> [SOURCE INFORMATION]:
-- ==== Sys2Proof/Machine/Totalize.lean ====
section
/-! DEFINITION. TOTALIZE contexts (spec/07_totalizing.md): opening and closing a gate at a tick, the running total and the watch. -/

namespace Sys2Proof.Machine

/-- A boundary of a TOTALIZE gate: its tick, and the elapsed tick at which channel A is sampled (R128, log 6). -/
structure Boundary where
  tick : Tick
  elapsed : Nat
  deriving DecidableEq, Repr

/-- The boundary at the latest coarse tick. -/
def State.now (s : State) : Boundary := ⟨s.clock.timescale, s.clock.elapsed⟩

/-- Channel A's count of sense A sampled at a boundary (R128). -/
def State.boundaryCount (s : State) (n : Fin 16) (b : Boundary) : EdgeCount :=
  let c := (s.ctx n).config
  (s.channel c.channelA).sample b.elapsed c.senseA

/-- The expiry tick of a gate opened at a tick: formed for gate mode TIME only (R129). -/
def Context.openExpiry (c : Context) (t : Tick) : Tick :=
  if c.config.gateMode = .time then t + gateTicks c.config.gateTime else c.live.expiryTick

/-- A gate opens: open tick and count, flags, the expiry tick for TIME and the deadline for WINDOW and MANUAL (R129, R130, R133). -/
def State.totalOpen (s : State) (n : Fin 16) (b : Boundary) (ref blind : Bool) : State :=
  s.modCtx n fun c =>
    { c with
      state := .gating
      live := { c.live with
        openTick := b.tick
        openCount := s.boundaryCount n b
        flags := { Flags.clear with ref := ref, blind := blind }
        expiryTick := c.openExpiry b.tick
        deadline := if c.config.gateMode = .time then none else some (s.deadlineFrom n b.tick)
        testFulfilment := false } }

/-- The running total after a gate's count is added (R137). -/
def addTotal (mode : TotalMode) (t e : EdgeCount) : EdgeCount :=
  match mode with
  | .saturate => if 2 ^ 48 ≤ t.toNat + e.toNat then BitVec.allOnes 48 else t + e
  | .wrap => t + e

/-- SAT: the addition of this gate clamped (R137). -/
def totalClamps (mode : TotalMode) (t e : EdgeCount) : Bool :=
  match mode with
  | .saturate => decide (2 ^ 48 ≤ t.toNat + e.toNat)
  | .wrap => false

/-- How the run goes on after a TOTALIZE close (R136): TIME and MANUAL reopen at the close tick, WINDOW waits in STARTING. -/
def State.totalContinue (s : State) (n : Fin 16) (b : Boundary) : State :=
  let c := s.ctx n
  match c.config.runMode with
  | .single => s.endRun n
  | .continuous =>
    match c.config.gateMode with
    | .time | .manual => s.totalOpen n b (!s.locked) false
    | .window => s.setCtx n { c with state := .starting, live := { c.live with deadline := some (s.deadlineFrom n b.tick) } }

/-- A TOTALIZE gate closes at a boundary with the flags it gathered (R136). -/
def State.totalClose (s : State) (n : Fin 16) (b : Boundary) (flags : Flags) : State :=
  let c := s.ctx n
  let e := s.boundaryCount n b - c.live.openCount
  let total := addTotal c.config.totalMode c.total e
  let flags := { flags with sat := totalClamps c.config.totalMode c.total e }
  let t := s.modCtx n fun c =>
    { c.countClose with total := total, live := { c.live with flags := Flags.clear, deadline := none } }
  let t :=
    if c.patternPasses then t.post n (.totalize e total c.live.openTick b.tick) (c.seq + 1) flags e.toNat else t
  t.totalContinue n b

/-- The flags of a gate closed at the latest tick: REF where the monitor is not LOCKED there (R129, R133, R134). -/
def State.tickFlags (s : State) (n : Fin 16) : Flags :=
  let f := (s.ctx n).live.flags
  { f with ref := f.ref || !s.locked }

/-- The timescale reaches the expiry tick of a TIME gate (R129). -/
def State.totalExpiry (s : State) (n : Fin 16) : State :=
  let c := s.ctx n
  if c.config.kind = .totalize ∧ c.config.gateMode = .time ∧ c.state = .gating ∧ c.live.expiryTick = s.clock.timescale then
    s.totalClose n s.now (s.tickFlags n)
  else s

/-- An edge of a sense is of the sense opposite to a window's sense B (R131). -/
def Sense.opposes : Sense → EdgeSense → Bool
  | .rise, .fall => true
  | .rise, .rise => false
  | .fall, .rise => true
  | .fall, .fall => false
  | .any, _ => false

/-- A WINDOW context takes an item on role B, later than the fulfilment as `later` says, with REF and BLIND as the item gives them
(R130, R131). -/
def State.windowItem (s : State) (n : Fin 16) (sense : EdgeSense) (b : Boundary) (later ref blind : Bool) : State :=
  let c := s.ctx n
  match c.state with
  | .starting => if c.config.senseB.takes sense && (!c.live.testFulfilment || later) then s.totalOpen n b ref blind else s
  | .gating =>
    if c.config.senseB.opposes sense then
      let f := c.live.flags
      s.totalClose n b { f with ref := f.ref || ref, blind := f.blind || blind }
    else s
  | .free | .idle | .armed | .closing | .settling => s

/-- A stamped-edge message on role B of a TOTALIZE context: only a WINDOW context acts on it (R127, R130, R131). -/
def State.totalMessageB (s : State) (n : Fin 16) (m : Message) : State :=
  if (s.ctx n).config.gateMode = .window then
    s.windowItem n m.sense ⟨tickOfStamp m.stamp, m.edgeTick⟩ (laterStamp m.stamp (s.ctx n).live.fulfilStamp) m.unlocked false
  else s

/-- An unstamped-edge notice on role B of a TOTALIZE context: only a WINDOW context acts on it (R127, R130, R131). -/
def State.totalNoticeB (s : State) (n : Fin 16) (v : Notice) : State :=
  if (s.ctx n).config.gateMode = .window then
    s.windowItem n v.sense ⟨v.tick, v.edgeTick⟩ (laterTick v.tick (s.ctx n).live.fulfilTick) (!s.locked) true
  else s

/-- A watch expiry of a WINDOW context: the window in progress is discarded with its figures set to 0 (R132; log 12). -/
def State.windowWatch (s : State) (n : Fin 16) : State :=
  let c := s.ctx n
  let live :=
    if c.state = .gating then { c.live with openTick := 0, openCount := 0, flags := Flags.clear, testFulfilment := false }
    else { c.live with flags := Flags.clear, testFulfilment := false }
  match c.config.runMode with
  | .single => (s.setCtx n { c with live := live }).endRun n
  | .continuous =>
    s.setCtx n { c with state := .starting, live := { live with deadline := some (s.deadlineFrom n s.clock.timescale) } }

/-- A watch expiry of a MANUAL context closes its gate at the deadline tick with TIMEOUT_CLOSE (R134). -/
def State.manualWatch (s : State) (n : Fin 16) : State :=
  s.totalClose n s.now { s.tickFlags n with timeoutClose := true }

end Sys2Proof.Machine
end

> [YOUR ASSIGNMENT]: This calls for repeating all of the records, character for character.

> [WRITTEN RESPONSE]:
-- ==== Sys2Proof/Machine/Totalize.lean ====
section
/-! DEFINITION. TOTALIZE contexts (spec/07_totalizing.md): opening and closing a gate at a tick, the running total and the watch. -/

namespace Sys2Proof.Machine

/-- A boundary of a TOTALIZE gate: its tick, and the elapsed tick at which channel A is sampled (R128, log 6). -/
structure Boundary where
  tick : Tick
  elapsed : Nat
  deriving DecidableEq, Repr

/-- The boundary at the latest coarse tick. -/
def State.now (s : State) : Boundary := ⟨s.clock.timescale, s.clock.elapsed⟩

/-- Channel A's count of sense A sampled at a boundary (R128). -/
def State.boundaryCount (s : State) (n : Fin 16) (b : Boundary) : EdgeCount :=
  let c := (s.ctx n).config
  (s.channel c.channelA).sample b.elapsed c.senseA

/-- The expiry tick of a gate opened at a tick: formed for gate mode TIME only (R129). -/
def Context.openExpiry (c : Context) (t : Tick) : Tick :=
  if c.config.gateMode = .time then t + gateTicks c.config.gateTime else c.live.expiryTick

/-- A gate opens: open tick and count, flags, the expiry tick for TIME and the deadline for WINDOW and MANUAL (R129, R130, R133). -/
def State.totalOpen (s : State) (n : Fin 16) (b : Boundary) (ref blind : Bool) : State :=
  s.modCtx n fun c =>
    { c with
      state := .gating
      live := { c.live with
        openTick := b.tick
        openCount := s.boundaryCount n b
        flags := { Flags.clear with ref := ref, blind := blind }
        expiryTick := c.openExpiry b.tick
        deadline := if c.config.gateMode = .time then none else some (s.deadlineFrom n b.tick)
        testFulfilment := false } }

/-- The running total after a gate's count is added (R137). -/
def addTotal (mode : TotalMode) (t e : EdgeCount) : EdgeCount :=
  match mode with
  | .saturate => if 2 ^ 48 ≤ t.toNat + e.toNat then BitVec.allOnes 48 else t + e
  | .wrap => t + e

/-- SAT: the addition of this gate clamped (R137). -/
def totalClamps (mode : TotalMode) (t e : EdgeCount) : Bool :=
  match mode with
  | .saturate => decide (2 ^ 48 ≤ t.toNat + e.toNat)
  | .wrap => false

/-- How the run goes on after a TOTALIZE close (R136): TIME and MANUAL reopen at the close tick, WINDOW waits in STARTING. -/
def State.totalContinue (s : State) (n : Fin 16) (b : Boundary) : State :=
  let c := s.ctx n
  match c.config.runMode with
  | .single => s.endRun n
  | .continuous =>
    match c.config.gateMode with
    | .time | .manual => s.totalOpen n b (!s.locked) false
    | .window => s.setCtx n { c with state := .starting, live := { c.live with deadline := some (s.deadlineFrom n b.tick) } }

/-- A TOTALIZE gate closes at a boundary with the flags it gathered (R136). -/
def State.totalClose (s : State) (n : Fin 16) (b : Boundary) (flags : Flags) : State :=
  let c := s.ctx n
  let e := s.boundaryCount n b - c.live.openCount
  let total := addTotal c.config.totalMode c.total e
  let flags := { flags with sat := totalClamps c.config.totalMode c.total e }
  let t := s.modCtx n fun c =>
    { c.countClose with total := total, live := { c.live with flags := Flags.clear, deadline := none } }
  let t :=
    if c.patternPasses then t.post n (.totalize e total c.live.openTick b.tick) (c.seq + 1) flags e.toNat else t
  t.totalContinue n b

/-- The flags of a gate closed at the latest tick: REF where the monitor is not LOCKED there (R129, R133, R134). -/
def State.tickFlags (s : State) (n : Fin 16) : Flags :=
  let f := (s.ctx n).live.flags
  { f with ref := f.ref || !s.locked }

/-- The timescale reaches the expiry tick of a TIME gate (R129). -/
def State.totalExpiry (s : State) (n : Fin 16) : State :=
  let c := s.ctx n
  if c.config.kind = .totalize ∧ c.config.gateMode = .time ∧ c.state = .gating ∧ c.live.expiryTick = s.clock.timescale then
    s.totalClose n s.now (s.tickFlags n)
  else s

/-- An edge of a sense is of the sense opposite to a window's sense B (R131). -/
def Sense.opposes : Sense → EdgeSense → Bool
  | .rise, .fall => true
  | .rise, .rise => false
  | .fall, .rise => true
  | .fall, .fall => false
  | .any, _ => false

/-- A WINDOW context takes an item on role B, later than the fulfilment as `later` says, with REF and BLIND as the item gives them
(R130, R131). -/
def State.windowItem (s : State) (n : Fin 16) (sense : EdgeSense) (b : Boundary) (later ref blind : Bool) : State :=
  let c := s.ctx n
  match c.state with
  | .starting => if c.config.senseB.takes sense && (!c.live.testFulfilment || later) then s.totalOpen n b ref blind else s
  | .gating =>
    if c.config.senseB.opposes sense then
      let f := c.live.flags
      s.totalClose n b { f with ref := f.ref || ref, blind := f.blind || blind }
    else s
  | .free | .idle | .armed | .closing | .settling => s

/-- A stamped-edge message on role B of a TOTALIZE context: only a WINDOW context acts on it (R127, R130, R131). -/
def State.totalMessageB (s : State) (n : Fin 16) (m : Message) : State :=
  if (s.ctx n).config.gateMode = .window then
    s.windowItem n m.sense ⟨tickOfStamp m.stamp, m.edgeTick⟩ (laterStamp m.stamp (s.ctx n).live.fulfilStamp) m.unlocked false
  else s

/-- An unstamped-edge notice on role B of a TOTALIZE context: only a WINDOW context acts on it (R127, R130, R131). -/
def State.totalNoticeB (s : State) (n : Fin 16) (v : Notice) : State :=
  if (s.ctx n).config.gateMode = .window then
    s.windowItem n v.sense ⟨v.tick, v.edgeTick⟩ (laterTick v.tick (s.ctx n).live.fulfilTick) (!s.locked) true
  else s

/-- A watch expiry of a WINDOW context: the window in progress is discarded with its figures set to 0 (R132; log 12). -/
def State.windowWatch (s : State) (n : Fin 16) : State :=
  let c := s.ctx n
  let live :=
    if c.state = .gating then { c.live with openTick := 0, openCount := 0, flags := Flags.clear, testFulfilment := false }
    else { c.live with flags := Flags.clear, testFulfilment := false }
  match c.config.runMode with
  | .single => (s.setCtx n { c with live := live }).endRun n
  | .continuous =>
    s.setCtx n { c with state := .starting, live := { live with deadline := some (s.deadlineFrom n s.clock.timescale) } }

/-- A watch expiry of a MANUAL context closes its gate at the deadline tick with TIMEOUT_CLOSE (R134). -/
def State.manualWatch (s : State) (n : Fin 16) : State :=
  s.totalClose n s.now { s.tickFlags n with timeoutClose := true }

end Sys2Proof.Machine
end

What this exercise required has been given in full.